The plan was presented publicly to members of the Boston Public Health Commission yesterday. A final vote by the commission on the rules is expected in February, following a public hearing.

The new regulations would break ground by requiring labs studying biological agents to secure safety permits from the city, and by mandating that neighborhood representatives sit on internal safety boards.

The proposed rules were drafted by a panel of safety specialists formed after public disclosure that three Boston University scientists had fallen ill with tularemia while researching vaccines targeted at the bacterial illness.

That panel was established amid concerns about gaps in the city’s knowledge of what was going on in labs and its ability to guarantee that labs are operating safely.

Authorities from BU and its affiliated hospital, Boston Medical Center, issued a written statement yesterday. “We look forward to continuing to work closely with the [Boston Public Health] Commission to ensure that the safest environment possible exists in our laboratories,” BU said in the statement.

Boston health authorities estimate that more than 1,000 labs would be covered by the plan, mainly at the city’s landmark universities and hospitals.

Dr. Andrew Onderdonk, a top lab safety specialist at Harvard University, said he believes that internal measures at the school and its related hospitals already mirror many of the provisions in the proposed city rules.

“Safety is very important and I take it seriously, so anything the city does that helps us to do our job better, I’m all in favor of,” said Onderdonk, chairman of the Committee on Microbiologic Safety at Harvard and its affiliated hospitals.

Onderdonk said the rules are “a good incentive for institutions that don’t have a strong biosafety program in place to do that.”

A Rutgers University chemistry professor, long critical of what he called a lack of government oversight of researchers working with the most dangerous class of germs, hailed the Boston proposal.

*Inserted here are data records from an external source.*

/-- The image of a slot whose set another module holds. -/
theorem loading_set (away : List Byte) : loading.setImage 0 away = bytesImg away := by
  rw [State.setImage, if_neg (by decide +kernel)]

theorem emptySet_map (i : Nat) : (bytesImg emptySet).stepMap i = 0 := by
  have h : (bytesImg emptySet).offOf 1 = 4096 := by decide +kernel
  rw [Img.stepMap, h]
  exact leAt_past _ _ _ (by rw [emptySet, toBytes_length]; omega)

/-- A step of core 0 cannot be read, and its slot holds with cause FAULT. -/
def stepHold : State :=
  (slotWith loading fun v => { v with faults := [⟨clsStepEcc, 0, 0, 0, 0, 100, 1, none, false⟩] }).setFld F.SEQ_STATUS_HOLD 0 4
theorem test_witness_StepStoreLoads :
    let f : Fin 56 := 0
    let s := loading
    let r := served1
    let b := (slotWith served1 fun v => { v with started := true }).setFld F.SEQ_STATUS_RUNNING 0 1
    let u := b.setFld F.SEQ_FLD_LOAD_BUSY 0 1
    let m := bytesImg emptySet
    let w := bytesImg badSet
    (u.flag F.SEQ_FLD_LOAD_BUSY f = true ∧ u.mayLoad f = false ∧ s.mayLoad f = true) ∧
  (r.flag F.SEQ_FLD_LOAD_BUSY f = false ∧ r.mayLoad f = true ∧ r.noSet f 0 = false ∧ r.noSet f 63 = true) ∧
  (b.flag F.SEQ_FLD_LOAD_BUSY f = false ∧ b.mayLoad f = false ∧ s.flag F.SEQ_FLD_LOAD_BUSY f = true ∧ s.fld F.SEQ_FLD_LOAD_SLOT f = 0 ∧
    s.noSet f 0 = false) ∧
  (s.setImage 0 emptySet = m ∧ s.setImage 0 badSet = w) ∧ (m.tableOk = true ∧ w.tableOk = true) ∧
  (∀ c, c < 450 → (m.store (m.stepMap (s.imageIndex 0 f c m.fields))).loadCode (m.store (m.stepMap 0)) (s.fld F.SEQ_LIVE_LIVE 0) = 0) ∧
  0 < 450 ∧ (w.store (w.stepMap (s.imageIndex 0 f 0 w.fields))).loadCode (w.store (w.stepMap 0)) (s.fld F.SEQ_LIVE_LIVE 0) ≠ 0 ∧
  (∀ b, b < 0 → (w.store (w.stepMap (s.imageIndex 0 f b w.fields))).loadCode (w.store (w.stepMap 0)) (s.fld F.SEQ_LIVE_LIVE 0) = 0) := by
  refine ⟨by decide +kernel, by decide +kernel, by decide +kernel, ⟨loading_set _, loading_set _⟩, by decide +kernel, ?_, by decide, ?_,
    fun b h => absurd h (Nat.not_lt_zero b)⟩
  · intro c _
    rw [emptySet_map, emptySet_map, emptySet_store]
    decide +kernel
  · have h0 : (bytesImg badSet).stepMap 0 = 0 := by decide +kernel
    have h1 : (bytesImg badSet).stepMap (loading.imageIndex 0 0 0 (bytesImg badSet).fields) = 0 := by decide +kernel
    show ((bytesImg badSet).store ((bytesImg badSet).stepMap (loading.imageIndex 0 0 0 (bytesImg badSet).fields))).loadCode
      ((bytesImg badSet).store ((bytesImg badSet).stepMap 0)) _ ≠ 0
    rw [h0, h1, badSet_store]
    decide +kernel

theorem test_witness_SequencerWrites :
    let n : Fin 56 := 0
    let s := stepHold
    let x : FrameFault := ⟨clsStepEcc, 0, 0, 0, 0, 100, 1, none, false⟩
    let i := State.reset.setFld F.TEN_FLD_CTRL_INJ_EN 0 1
    s.fld F.SEQ_STATUS_HOLD n = 4 ∧ (s.core x.field x.core).running = false ∧
  (s.slot n).faults.find? (fun x => x.cls == clsStepEcc && !x.resolved) = some x ∧ i.flag F.TEN_FLD_CTRL_INJ_EN n = true ∧ (449#9).toNat ≤ 449 ∧
  State.reset.flag F.TEN_FLD_CTRL_INJ_EN n = false := by
  decide +kernel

Richard Ebright, lab director of a microbiology institute at Rutgers in New Jersey, said the federal government should exercise greater control over labs handling especially potent pathogens. Now, there is no ongoing oversight of such research by federal agencies.

“These matters should be addressed at the federal level, but they’re not,” Ebright said. “Therefore it’s necessary for state and local governments to take matters into their own hands.”